Get-Content -Path ~Employees.csv | Get-Member
You’ll see that it returns a simple string. Actually, it’s an array of strings. If I use the not too common unary operator to prevent PowerShell from unrolling the array….
,(Get-Content -Path ~Employees.csv) | Get-Member
You can see that Get-Content returns an array of objects which in this case are strings. It’s an array because of the left and right brackets.
If I look at a single object, you’ll see that it’s just the whole line of the CSV file, including the commas and quotes.
Get-Content -Path ~/Employees.csv | Select-Object -First 1
We want objects, not raw strings, for each CSV file line. I want objects with fields as object properties. To get that, I can use the Import-Csv
cmdlet.
Import-Csv -Path ~/Employees.csv
That looks much better. It has intelligently parsed the entire CSV file, converted the header row in the CSV file to object property names, and used the field values as property values. Let’s check the object type now.
Import-Csv -Path ~/Employees.csv | Get-Member
You can now see that the output object type is System.Management.Automation.PSCustomObject
; not just a string. The Import-Csv
cmdlet knew the CSV file’s structure and was able to convert it to a set of PSCustomObjects.
Here’s another type of CSV file you might run into.
Get-Content -Path ~Employees-withcommasnoquotes.csv
Notice the difference? No quotes and notice the second row Jones,Barrett
. That comma is actually part of Joe’s name. The value Barrett
is not his address.
FYI: I created that CSV file with this code:
@(
[pscustomobject]@{
FirstName = 'Joe'
LastName = 'Jones,Barrett'
Address = '453 1st St'
City = 'Phoenix'
State = 'AZ'
},
[pscustomobject]@{
FirstName = 'Jose'
LastName = 'Melindez'
Address = '5663 Main St'
City = 'Atlanta'
State = 'GA'
}
) | Export-Csv -Path ~Employees.csv
(Get-Content -Path ~Employees.csv).replace('"','') | Set-Content -Path ~Employees-withcommasnoquotes.csv
Let’s see how Import-Csv
handles this.
Import-Csv -Path ~Employees-withcommasnoquotes.csv
That’s not right. All of the field values to the right of the LastName
field are wrong. Import-Csv
is using that comma in his name as a field delimiter. And this is where the quotes come in. Quotes define the entirety of a field, the delimiter tells Import-Csv where a field ends and begins.
Let’s shift gears and now cover one scenario you may find yourself in. Recall that I mentioned earlier that a CSV should technically have fields delimited by commas.
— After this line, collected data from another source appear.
/-- The instances of a pass: A row of the scheduled plane acts only where a running pass stands at an instance of its operation,
else it changes nothing. At its instance it begins, does what its operation says, is counted in the record of the pass by its
status, and takes one fc: OPEN and QUIET do nothing more; ARR_TO_BLK drives one beat with the bytes and status read; BLK_TO_ARR
and BLK_ADD write the beat that arrived for them, or end with ST_PLAN_NODATA; STAGE_IN and STAGE_OUT act on their line;
ARR_TO_ARR writes what it read; ARR_SCAN only reads; TTH_OUT sends what it read; SYN_OUT drives its word; KERNEL gives the
arithmetic path to the kernel engine. (R199, R203, R208, R214, R215, R216, R218, R221, R228, R230, R490) -/
def Obligations.InstanceRows : Prop :=
  (∀ (c : Instr) (op : Nat) (s : State), instOp c = some op →
    serving s = false ∨ s.pl.st ≠ 2 ∨ s.pl.holding = true ∨ (∀ w, (planSlots s)[s.pl.slot]? = some w → slotOp w ≠ op) →
    exec c s = .next s) ∧
  (∀ (c : Instr) (s : State) (w : Nat), AtInstance s w → Settled s → (c = .openCycle ∧ slotOp w = 0) ∨ (c = .quiet false ∧
      slotOp w = 1) →
    exec c s = .next (instDone (instBegun s w) w)) ∧
  (∀ (s : State) (w : Nat), AtInstance s w → Settled s →
    exec (.quiet true) s = .next (instDone (passCount (planStoreBad
      { instBegun s w with pl := { (instBegun s w).pl with openNow := false } }).1 St.dataError) w)) ∧
  (∀ (s : State) (w : Nat), AtInstance s w → Settled s → slotOp w = 0xA →
    (s.pl.lockGone = false ∨ planUnsettled s = false →
      exec .synOut s = .next (instDone (drive (pacedSyn (instBegun s w)) (.syn (w % 2 ^ 32) (ownId s))) w)) ∧
    (s.pl.lockGone = true → planUnsettled s = true → exec .synOut s = .next s)) ∧
  (∀ (s u : State) (w : Nat), AtInstance s w → Settled s → slotOp w = 0xB → u = instBegun s w →
    exec .kernel s = .next (instDone (activity { u with hl := { s.hl with
      kernelAc := SMap.put 0 s.hl.kernelAc (w % 64) (SMap.get 0 s.hl.kernelAc (w % 64) + 1) } } 16 4096 5 1) w)) ∧
  (∀ (s u : State) (w st : Nat) (bs : Bytes) (as : List Nat), AtInstance s w → readInstance (instBegun s w) w = (u, st, bs, as) →
    (slotOp w = 2 → exec .arrToBlk s = .next (advance (instDone (passCount (drive u (.blk
      { scheduled := true, group := if w.testBit 24 then w / 2 ^ 18 % 64 else 0, dst := if w.testBit 24 then 0x3FFFF else w % 2 ^ 18,
        status := st, qos := slotQos w, ctx := coverCtx u (as.headD 0), data := bs })) st) w))) ∧
    (slotOp w = 7 → st ≠ 0 → exec .arrToArr s = .next (advance (instDone (passCount u st) w))) ∧
    (slotOp w = 7 → st = 0 → ∃ v st', planWrite u (as.getD 1 0) 0 (slotQos w) (w.testBit 27) (2 ^ 256 - 1) bs 28 = (v, st') ∧
      exec .arrToArr s = .next (advance (instDone (passCount v st') w))) ∧
    (slotOp w = 8 → exec .arrScan s = .next (advance (instDone (passCount u st) w))) ∧
    (slotOp w = 9 → exec .tthOut s = .next (advance (instDone
      (passCount (if st = 0 then planSend u (as.headD 0) (slotQos w) bs else u) st) w)))) ∧
  (∀ (s u v : State) (w : Nat) (as : List Nat), AtInstance s w → genAddrs (instBegun s w) w = (as, u) →
    (slotOp w = 5 → exec .stageIn s =
      .next (advance (instDone (stageInLine u (as.headD 0 / 512) (w / 2 ^ 25 % 4) (slotQos w)) w))) ∧
    (slotOp w = 6 → ∃ v st, stageOutLine u (as.headD 0 / 512) (slotQos w) = (v, st) ∧
      exec .stageOut s = .next (advance (instDone (passCount v st) w))) ∧
    (takeBeat u (w % 2 ^ 18) = (none, v) →
      (slotOp w = 3 → exec .blkToArr s = .next (advance (instDone (passCount
        (planNoBeat v (as.headD 0) (slotXform w) (slotQos w)) St.planNodata) w))) ∧
      (slotOp w = 4 →
          exec .blkAdd s = .next (advance (instDone (passCount (planNoBeat v (as.headD 0) 0 (slotQos w)) St.planNodata) w)))) ∧
    (∀ mask bs, takeBeat u (w % 2 ^ 18) = (some (mask, bs), v) →
      (slotOp w = 3 → ∃ x st, planWrite v (as.headD 0) (slotXform w) (slotQos w) (w.testBit 27) mask bs
          (if slotXform w = 1 then 25 else 12) = (x, st) ∧
        exec .blkToArr s = .next (advance (instDone (passCount
          (if (st = St.ok ∨ st = St.planMiss) ∧
              slotXform w = 3 then planFeed x (w / 2 ^ 31 % 8) (maskedBytes mask bs) else x) st) w))) ∧
      (slotOp w = 4 → ∃ x st, planAdd v (as.headD 0) (w / 2 ^ 28 % 8) (slotQos w) mask bs = (x, st) ∧
        exec .blkAdd s = .next (advance (instDone (passCount x st) w)))))

/-- What a read instance finds: A plain read instance of a last in service whose line is not resident nor held elsewhere ends
with ST_PLAN_MISS and zero bytes; one of a last that is not in service with ST_DATA_LOST and zero bytes; and one of a FALLOW
line whose writes are all seen with ST_OK and zero bytes. None of them changes the array's lines. (R215, R216) -/
def Obligations.ReadInstanceOutcome : Prop :=
  ∀ (s : State) (addr qos : Nat), addr % 256 = 0 → s.hl.suspect = false → s.pl.veil = [] →
    (∀ k, findLine s (addr / 512) = some k → (lineAt s k).last = lastOfLine s (addr / 512)) →
    (s.arr.lines.all fun e => e.2.tagBad == 0) = true → s.gen.pendingRc.contains (addr / 512) = false →
        entryHeld s (addr / 512) = false →
    ∀ u st bs, planRead s addr 0 qos = (u, st, bs) →
      ((lastAt s (lastOfLine s (addr / 512))).cond ≠ 1 →
        st = St.dataLost ∧ bs = List.replicate 256 0 ∧ u.arr.lines = s.arr.lines) ∧
      ((lastAt s (lastOfLine s (addr / 512))).cond = 1 → aCache (lastAt s (lastOfLine s (addr / 512))).attr = true →
        evictOf s (addr / 512) = none → openOf s (addr / 512) = none →
        (findLine s (addr / 512) = none → st = St.planMiss ∧ bs = List.replicate 256 0 ∧ u.arr.lines = s.arr.lines) ∧
        (∀ k, findLine s (addr / 512) = some k → (lineAt s k).filling = false → (lineAt s k).st = .fallow →
          st = St.ok ∧ bs = List.replicate 256 0 ∧ u.arr.lines = s.arr.lines))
Well, sometimes you’ll find “CSV” files with different delimiters like tabs. By default, the Import-Csv
cmdlet doesn’t like that.
For example, I have a CSV file here…
Import-Csv ~/Employeeswithtabs.csv
Things don’t look right. Import-Csv
hasn’t transformed each line into an object. That’s because it was looking for a comma as a field delimiter. If I look at this file…
Get-Content ~/Employeeswithtabs.csv
You’ll see the fields are delimited by tabs and not commas. Luckily, there’s a quick fix. Simply use the Delimiter
parameter.
Import-Csv ~/Employeeswithtabs.csv -Delimiter "`t"
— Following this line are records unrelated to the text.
theorem stage_keeps {gr : Group → Bool} {s0 : State} {s : State} {n i : Nat} (hk : Keeps gr s0 s) :
    Keeps gr s0 (stage s n i) := by
  unfold stage
  repeat' (first
    | (with_reducible assumption)
    | (with_reducible apply traceMap_keeps))

theorem fillReach_keeps {gr : Group → Bool} {s0 : State} {s : State} {line i : Nat} (hk : Keeps gr s0 s) :
    Keeps gr s0 (fillReach s line i) := by
  unfold fillReach
  repeat' (first
    | (with_reducible assumption)
    | (with_reducible refine Keeps.ite (fun _ => ?_) (fun _ => ?_))
    | (with_reducible refine Keeps.ite_fst (fun _ => ?_) (fun _ => ?_))
    | (with_reducible refine Keeps.ite_snd (fun _ => ?_) (fun _ => ?_))
    | (simp only [Keeps.mk_iff]; with_reducible refine KeepsParts.same (t := _) ?_ (by rfl) rfl rfl rfl))

theorem memStage_keeps {gr : Group → Bool} {s0 : State} {s : State} {q : MemReq} (hk : Keeps gr s0 s) :
    Keeps gr s0 (memStage s q) := by
  unfold memStage
  repeat' (first
    | (with_reducible assumption)
    | (with_reducible apply fillReach_keeps)
    | (with_reducible apply stage_keeps)
    | (with_reducible refine Keeps.ite (fun _ => ?_) (fun _ => ?_))
    | (with_reducible refine Keeps.ite_fst (fun _ => ?_) (fun _ => ?_))
    | (with_reducible refine Keeps.ite_snd (fun _ => ?_) (fun _ => ?_))
    | dsimp only
    | split)

theorem drive_keeps {gr : Group → Bool} {s0 s : State} {o : Out} (h : Keeps gr s0 s) : Keeps gr s0 (drive s o) := by
  have h1 : Keeps gr s0 { s with out := s.out ++ [o] } :=
    ⟨h.pending, h.out.trans (List.prefix_append _ _), h.csr, h.lines, h.lasts, h.sf, h.now, h.pins, h.life, h.time, h.key, h.plan, h.patch, h.packs, h.press, h.regs⟩
  unfold drive
  split
  · exact activity_keeps (meter_keeps h1)
  · exact activity_keeps (meter_keeps h1)
  · exact h1

theorem sendCh_keeps {gr : Group → Bool} {s0 : State} {s : State} {ch : Nat} {o : Out} (hk : Keeps gr s0 s) :
    Keeps gr s0 (sendCh s ch o) := by
  unfold sendCh
  repeat' (first
    | (with_reducible assumption)
    | (with_reducible apply drive_keeps)
    | (with_reducible refine Keeps.ite (fun _ => ?_) (fun _ => ?_))
    | (with_reducible refine Keeps.ite_fst (fun _ => ?_) (fun _ => ?_))
    | (with_reducible refine Keeps.ite_snd (fun _ => ?_) (fun _ => ?_))
    | (simp only [Keeps.mk_iff]; with_reducible refine KeepsParts.same (t := _) ?_ (by rfl) rfl rfl rfl))

theorem giveCredit_keeps {gr : Group → Bool} {s0 : State} {s : State} {ch : Nat} (hk : Keeps gr s0 s) :
    Keeps gr s0 (giveCredit s ch) := by
  unfold giveCredit
  repeat' (first
    | (with_reducible assumption)
    | (with_reducible apply drive_keeps)
    | (with_reducible refine Keeps.ite (fun _ => ?_) (fun _ => ?_))
    | (with_reducible refine Keeps.ite_fst (fun _ => ?_) (fun _ => ?_))
    | (with_reducible refine Keeps.ite_snd (fun _ => ?_) (fun _ => ?_))
    | (simp only [Keeps.mk_iff]; with_reducible refine KeepsParts.same (t := _) ?_ (by rfl) rfl rfl rfl)
    | dsimp only
    | split)

theorem txDrain_keeps {gr : Group → Bool} {s0 : State} {s : State} (hk : Keeps gr s0 s) :
    Keeps gr s0 (txDrain s) := by
  unfold txDrain
  repeat' (first
    | (with_reducible assumption)
    | (with_reducible apply sendCh_keeps)
    | (with_reducible refine Keeps.ite (fun _ => ?_) (fun _ => ?_))
    | (with_reducible refine Keeps.ite_fst (fun _ => ?_) (fun _ => ?_))
    | (with_reducible refine Keeps.ite_snd (fun _ => ?_) (fun _ => ?_))
    | (simp only [Keeps.mk_iff]; with_reducible refine KeepsParts.same (t := _) ?_ (by rfl) rfl rfl rfl)
    | (with_reducible refine Keeps.foldl _ _ ?_ (fun t a hk => ?_)))

theorem sendMsg_keeps {gr : Group → Bool} {s0 : State} {s : State} {p : Port} {m : OMsg} (hk : Keeps gr s0 s) :
    Keeps gr s0 (sendMsg s p m) := by
  unfold sendMsg
  repeat' (first
    | (with_reducible assumption)
    | (with_reducible apply sendCh_keeps))

theorem returnCredit_keeps {gr : Group → Bool} {s0 : State} {s : State} {p : Port} {cls : Nat} (hk : Keeps gr s0 s) :
    Keeps gr s0 (returnCredit s p cls) := by
  unfold returnCredit
  repeat' (first
    | (with_reducible assumption)
    | (with_reducible apply drive_keeps))

theorem answer_keeps {gr : Group → Bool} {s0 : State} {s : State} {m : Msg} {cls opcode status mod : Nat} {data : Bytes} (hk : Keeps gr s0 s) :
    Keeps gr s0 (answer s m cls opcode status mod data) := by
  unfold answer
  repeat' (first
    | (with_reducible assumption)
    | (with_reducible apply sendMsg_keeps))

theorem cmpl_keeps {gr : Group → Bool} {s0 : State} {s : State} {m : Msg} {status mod : Nat} (hk : Keeps gr s0 s) :
    Keeps gr s0 (cmpl s m status mod) := by
  unfold cmpl
  repeat' (first
    | (with_reducible assumption)
    | (with_reducible apply answer_keeps))

theorem settle_keeps {gr : Group → Bool} {s0 : State} {s : State} {n : Nat} (hk : Keeps gr s0 s) :
    Keeps gr s0 (settle s n) := by
  unfold settle
  repeat' (first
    | (with_reducible assumption)
    | (with_reducible refine Keeps.ite (fun _ => ?_) (fun _ => ?_))
    | (with_reducible refine Keeps.ite_fst (fun _ => ?_) (fun _ => ?_))
    | (with_reducible refine Keeps.ite_snd (fun _ => ?_) (fun _ => ?_))
    | (simp only [Keeps.mk_iff]; with_reducible refine KeepsParts.same (t := _) ?_ (by rfl) rfl rfl rfl))

theorem hstRequest_keeps {gr : Group → Bool} {s0 : State} {s : State} {opcode addr size mod op : Nat} {data : Bytes} (hk : Keeps gr s0 s) :
    Keeps gr s0 ((hstRequest s opcode addr size mod op data).2) := by
  unfold hstRequest
  repeat' (first
    | (with_reducible assumption)
    | (with_reducible apply sendMsg_keeps)
    | (with_reducible refine Keeps.ite (fun _ => ?_) (fun _ => ?_))
    | (with_reducible refine Keeps.ite_fst (fun _ => ?_) (fun _ => ?_))
    | (with_reducible refine Keeps.ite_snd (fun _ => ?_) (fun _ => ?_))
    | (simp only [Keeps.mk_iff]; with_reducible refine KeepsParts.same (t := _) ?_ (by rfl) rfl rfl rfl))

theorem hstWrite_keeps {gr : Group → Bool} {s0 : State} {s : State} {addr : Nat} {data : Bytes} {cmd : Nat} (hk : Keeps gr s0 s) :
    Keeps gr s0 (hstWrite s addr data cmd) := by
  unfold hstWrite
  repeat' (first
    | (with_reducible assumption)
    | (with_reducible apply hstRequest_keeps)
    | (with_reducible refine Keeps.ite (fun _ => ?_) (fun _ => ?_))
    | (with_reducible refine Keeps.ite_fst (fun _ => ?_) (fun _ => ?_))
    | (with_reducible refine Keeps.ite_snd (fun _ => ?_) (fun _ => ?_))
    | (simp only [Keeps.mk_iff]; with_reducible refine KeepsParts.same (t := _) ?_ (by rfl) rfl rfl rfl))

theorem memStep_keeps {gr : Group → Bool} {s0 s : State} (h : Keeps gr s0 s) : ∀ t, memStep s = some t → Keeps gr s0 t := by
  intro t ht
  unfold memStep at ht
  split at ht
  · cases ht
  · split at ht
    · cases ht
    · dsimp only at ht
      split at ht
      · cases ht
      · split at ht
        · split at ht
          · cases ht
          · obtain rfl := Option.some.inj ht
            exact memStage_keeps (drive_keeps (Keeps.of_parts (.same h rfl rfl rfl rfl)))
        · split at ht
          · cases ht
          · split at ht
            · cases ht
            · obtain rfl := Option.some.inj ht
              exact memStage_keeps (activity_keeps (meter_keeps (drive_keeps (Keeps.of_parts (.same h rfl rfl rfl rfl)))))

theorem memPump_keeps {gr : Group → Bool} {s0 : State} {k : Nat} {s : State} (h : Keeps gr s0 s) : Keeps gr s0 (memPump k s) := by
  induction k generalizing s with
  | zero => exact h
  | succ k ih =>
    unfold memPump
    split
    · exact ih (memStep_keeps h _ ‹_›)
    · exact h

theorem memPush_keeps {gr : Group → Bool} {s0 : State} {s : State} {q : MemReq} (hk : Keeps gr s0 s) :
    Keeps gr s0 (memPush s q) := by
  unfold memPush
  repeat' (first
    | (with_reducible assumption)
    | (with_reducible apply memPump_keeps)
    | (with_reducible refine Keeps.ite (fun _ => ?_) (fun _ => ?_))
    | (with_reducible refine Keeps.ite_fst (fun _ => ?_) (fun _ => ?_))
    | (with_reducible refine Keeps.ite_snd (fun _ => ?_) (fun _ => ?_))
    | (simp only [Keeps.mk_iff]; with_reducible refine KeepsParts.same (t := _) ?_ (by rfl) rfl rfl rfl))

theorem memRead_keeps {gr : Group → Bool} {s0 : State} {s : State} {for_ : RdFor} {addr beats crit qos : Nat} (hk : Keeps gr s0 s) :
    Keeps gr s0 (memRead s for_ addr beats crit qos) := by
  unfold memRead
  repeat' (first
    | (with_reducible assumption)
    | (with_reducible apply memPush_keeps))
The output looks much better now. Import-Csv
is now looking for tabs as field delimiters instead of commas and is parsing the CSV file correctly.
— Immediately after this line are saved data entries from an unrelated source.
-- ==== Sys2Proof/Laws/KeepsMeter.lean ====
section
/-! SUPPORT. What the operations of Machine/Meter.lean keep (Laws/Keeps.lean). -/

namespace Sys2Proof.Machine

open Sys2Proof

set_option Elab.async false

set_option linter.unusedSimpArgs false

theorem windowEnd_keeps {gr : Group → Bool} {s0 : State} {s : State} (hk : Keeps gr s0 s) :
    Keeps gr s0 (windowEnd s) := by
  unfold windowEnd
  repeat' (first
    | (with_reducible assumption)
    | (with_reducible refine Keeps.ite (fun _ => ?_) (fun _ => ?_))
    | (with_reducible refine Keeps.ite_fst (fun _ => ?_) (fun _ => ?_))
    | (with_reducible refine Keeps.ite_snd (fun _ => ?_) (fun _ => ?_))
    | (simp only [Keeps.mk_iff]; with_reducible refine KeepsParts.same (t := _) ?_ (by rfl) rfl rfl rfl)
    | (with_reducible refine Keeps.foldl _ _ ?_ (fun t a hk => ?_))
    | (with_reducible refine Keeps.foldl_fst _ _ _ ?_ (fun x a hk => ?_))
    | (with_reducible refine Keeps.foldl_snd _ _ _ ?_ (fun x a hk => ?_))
    | dsimp only
    | split)

theorem calibrate_keeps {gr : Group → Bool} {s0 : State} {s : State} {g k : Nat} (hk : Keeps gr s0 s) :
    Keeps gr s0 (calibrate s g k) := by
  unfold calibrate
  repeat' (first
    | (with_reducible assumption)
    | (with_reducible apply ev_keeps)
    | (with_reducible apply csrPut_keeps)
    | exact .inr (by decide)
    | (with_reducible refine Keeps.ite (fun _ => ?_) (fun _ => ?_)))

theorem regReading_keeps {gr : Group → Bool} {s0 : State} {s : State} {rail k32 uj : Nat} (hk : Keeps gr s0 s) :
    Keeps gr s0 (regReading s rail k32 uj) := by
  unfold regReading
  repeat' (first
    | (with_reducible assumption)
    | (with_reducible apply ev_keeps)
    | (with_reducible apply calibrate_keeps)
    | (with_reducible refine Keeps.ite (fun _ => ?_) (fun _ => ?_))
    | (with_reducible refine Keeps.ite_fst (fun _ => ?_) (fun _ => ?_))
    | (with_reducible refine Keeps.ite_snd (fun _ => ?_) (fun _ => ?_))
    | (simp only [Keeps.mk_iff]; with_reducible refine KeepsParts.same (t := _) ?_ (by rfl) rfl rfl rfl))

theorem ppsRegained_keeps {gr : Group → Bool} {s0 : State} {s : State} {tsBefore e : Nat} (hk : Keeps gr s0 s) (hbTime : gr .time = false) :
    Keeps gr s0 (ppsRegained s tsBefore e) := by
  unfold ppsRegained
  repeat' (first
    | (with_reducible assumption)
    | (with_reducible apply postEvent_keeps)
    | (with_reducible refine Keeps.ite (fun _ => ?_) (fun _ => ?_))
    | (with_reducible refine Keeps.ite_fst (fun _ => ?_) (fun _ => ?_))
    | (with_reducible refine Keeps.ite_snd (fun _ => ?_) (fun _ => ?_))
    | (simp only [Keeps.mk_iff]; refine KeepsParts.freed (t := _) ?_))

theorem edgeAccepted_keeps {gr : Group → Bool} {s0 : State} {s : State} {e : Nat} (hk : Keeps gr s0 s) (hbTime : gr .time = false) :
    Keeps gr s0 (edgeAccepted s e) := by
  unfold edgeAccepted
  repeat' (first
    | (with_reducible assumption)
    | (with_reducible apply ev_keeps)
    | (with_reducible apply ppsRegained_keeps)
    | (with_reducible refine Keeps.ite (fun _ => ?_) (fun _ => ?_))
    | (with_reducible refine Keeps.ite_fst (fun _ => ?_) (fun _ => ?_))
    | (with_reducible refine Keeps.ite_snd (fun _ => ?_) (fun _ => ?_))
    | (simp only [Keeps.mk_iff]; refine KeepsParts.freed (t := _) ?_))

theorem ppsEdge_keeps {gr : Group → Bool} {s0 : State} {s : State} (hk : Keeps gr s0 s) (hbTime : gr .time = false) :
    Keeps gr s0 (ppsEdge s) := by
  unfold ppsEdge
  repeat' (first
    | (with_reducible assumption)
    | (with_reducible apply ev_keeps)
    | (with_reducible apply edgeAccepted_keeps)
    | (with_reducible apply drawFree_keeps)
    | (with_reducible apply windowEnd_keeps)
    | (with_reducible refine Keeps.ite (fun _ => ?_) (fun _ => ?_))
    | (with_reducible refine Keeps.ite_fst (fun _ => ?_) (fun _ => ?_))
    | (with_reducible refine Keeps.ite_snd (fun _ => ?_) (fun _ => ?_))
    | (simp only [Keeps.mk_iff]; refine KeepsParts.freed (t := _) ?_)
    | (with_reducible refine Keeps.of_snd (y := (_, _)) (x := drawFree _) ?_ (by assumption))
    | unfold ppsEdge.setEdge
    | unfold ppsEdge.slewEdge
    | dsimp only
    | split)

theorem ppsLost_keeps {gr : Group → Bool} {s0 : State} {s : State} (hk : Keeps gr s0 s) (hbTime : gr .time = false) :
    Keeps gr s0 (ppsLost s) := by
  unfold ppsLost
  repeat' (first
    | (with_reducible assumption)
    | (with_reducible apply postEvent_keeps)
    | (with_reducible refine Keeps.ite (fun _ => ?_) (fun _ => ?_))
    | (with_reducible refine Keeps.ite_fst (fun _ => ?_) (fun _ => ?_))
    | (with_reducible refine Keeps.ite_snd (fun _ => ?_) (fun _ => ?_))
    | (simp only [Keeps.mk_iff]; refine KeepsParts.freed (t := _) ?_))

theorem traceAccept_keeps {gr : Group → Bool} {s0 : State} {s : State} {n cls opcode : Nat} {m : Msg} (hk : Keeps gr s0 s) :
    Keeps gr s0 (traceAccept s n cls opcode m) := by
  unfold traceAccept
  repeat' (first
    | (with_reducible assumption)
    | (with_reducible apply ev_keeps)
    | (with_reducible refine Keeps.ite (fun _ => ?_) (fun _ => ?_))
    | (with_reducible refine Keeps.ite_fst (fun _ => ?_) (fun _ => ?_))
    | (with_reducible refine Keeps.ite_snd (fun _ => ?_) (fun _ => ?_))
    | (simp only [Keeps.mk_iff]; with_reducible refine KeepsParts.same (t := _) ?_ (by rfl) rfl rfl rfl))

theorem traceFlag_keeps {gr : Group → Bool} {s0 : State} {s : State} {n b : Nat} (hk : Keeps gr s0 s) :
    Keeps gr s0 (traceFlag s n b) := by
  unfold traceFlag
  repeat' (first
    | (with_reducible assumption)
    | (with_reducible apply traceMap_keeps))

theorem traceEnd_keeps {gr : Group → Bool} {s0 : State} {s : State} {n status : Nat} (hk : Keeps gr s0 s) :
    Keeps gr s0 (traceEnd s n status) := by
  unfold traceEnd
  repeat' (first
    | (with_reducible assumption)
    | (with_reducible apply memWrite_keeps)
    | (with_reducible refine Keeps.ite (fun _ => ?_) (fun _ => ?_))
    | (with_reducible refine Keeps.ite_fst (fun _ => ?_) (fun _ => ?_))
    | (with_reducible refine Keeps.ite_snd (fun _ => ?_) (fun _ => ?_))
    | (simp only [Keeps.mk_iff]; with_reducible refine KeepsParts.same (t := _) ?_ (by rfl) rfl rfl rfl)
    | dsimp only
    | split)

theorem execMeteringWindowEnd_keeps {gr : Group → Bool} {s : State}  :
    ∀ s1, execMeteringWindowEnd s = .next s1 → Keeps gr s s1 := by
  intro s1 ht
  unfold execMeteringWindowEnd at ht
  obtain rfl := Host.Outcome.next.inj ht
  have hk := Keeps.refl gr s
  repeat' (first
    | (with_reducible assumption)
    | (with_reducible apply windowEnd_keeps)
    | (with_reducible refine Keeps.ite (fun _ => ?_) (fun _ => ?_)))

theorem execMemPressureDeclared_keeps {gr : Group → Bool} {s : State}  (hbPress : gr .press = false) :
    ∀ s1, execMemPressureDeclared s = .next s1 → Keeps gr s s1 := by
  intro s1 ht
  unfold execMemPressureDeclared at ht
  obtain rfl := Host.Outcome.next.inj ht
  have hk := Keeps.refl gr s
  repeat' (first
    | (with_reducible assumption)
    | (with_reducible refine Keeps.ite (fun _ => ?_) (fun _ => ?_))
    | (with_reducible refine Keeps.ite_fst (fun _ => ?_) (fun _ => ?_))
    | (with_reducible refine Keeps.ite_snd (fun _ => ?_) (fun _ => ?_))
    | (simp only [Keeps.mk_iff]; refine KeepsParts.freed (t := _) ?_))

theorem execMemPressureReleased_keeps {gr : Group → Bool} {s : State}  (hbPress : gr .press = false) :
    ∀ s1, execMemPressureReleased s = .next s1 → Keeps gr s s1 := by
  intro s1 ht
  unfold execMemPressureReleased at ht
  obtain rfl := Host.Outcome.next.inj ht
  have hk := Keeps.refl gr s
  repeat' (first
    | (with_reducible assumption)
    | (with_reducible refine Keeps.ite (fun _ => ?_) (fun _ => ?_))
    | (with_reducible refine Keeps.ite_fst (fun _ => ?_) (fun _ => ?_))
    | (with_reducible refine Keeps.ite_snd (fun _ => ?_) (fun _ => ?_))
    | (simp only [Keeps.mk_iff]; refine KeepsParts.freed (t := _) ?_))

theorem execPpsEdge_keeps {gr : Group → Bool} {s : State}  (hbTime : gr .time = false) :
    ∀ s1, execPpsEdge s = .next s1 → Keeps gr s s1 := by
  intro s1 ht
  unfold execPpsEdge at ht
  obtain rfl := Host.Outcome.next.inj ht
  have hk := Keeps.refl gr s
  repeat' (first
    | (with_reducible assumption)
    | (with_reducible apply ppsEdge_keeps)
    | (with_reducible refine Keeps.ite (fun _ => ?_) (fun _ => ?_)))

theorem execPpsLost_keeps {gr : Group → Bool} {s : State}  (hbTime : gr .time = false) :
    ∀ s1, execPpsLost s = .next s1 → Keeps gr s s1 := by
  intro s1 ht
  unfold execPpsLost at ht
  obtain rfl := Host.Outcome.next.inj ht
  have hk := Keeps.refl gr s
  repeat' (first
    | (with_reducible assumption)
    | (with_reducible apply ppsLost_keeps)
    | (with_reducible refine Keeps.ite (fun _ => ?_) (fun _ => ?_)))

end Sys2Proof.Machine
end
To round out this demo, let’s now cover one more scenario; CSVs with no headers. Maybe you’ve been sent a CSV file from some ancient HR database with no headers that looks something like this.
Get-Content -Path ~Employees-noheaders.csv
When you attempt to read the CSV with Import-Csv
, this is what happens.
Import-Csv -Path ~Employees-noheaders.csv
Import-Csv
has no field names to associate with values, so it uses the top row as headers and makes them property names. This isn't right. You could modify the CSV and add headers that way, but I always prefer to leave the files unchanged as much as possible. For Import-Csv
to have valid headers, use the Header
parameter.
Import-Csv -Path ~Employees-noheaders.csv -Header 'FirstName','LastName','Address','City','State'
Much better! When you use the Header
parameter and specify a comma-delimited list, Import-Csv
uses that set of values from left to right as field names rather than the first row of the CSV file. This parameter allows you to parse CSV files with no headers without modifying the original file.
You should now be on your way to a much better experience reading CSV files with PowerShell!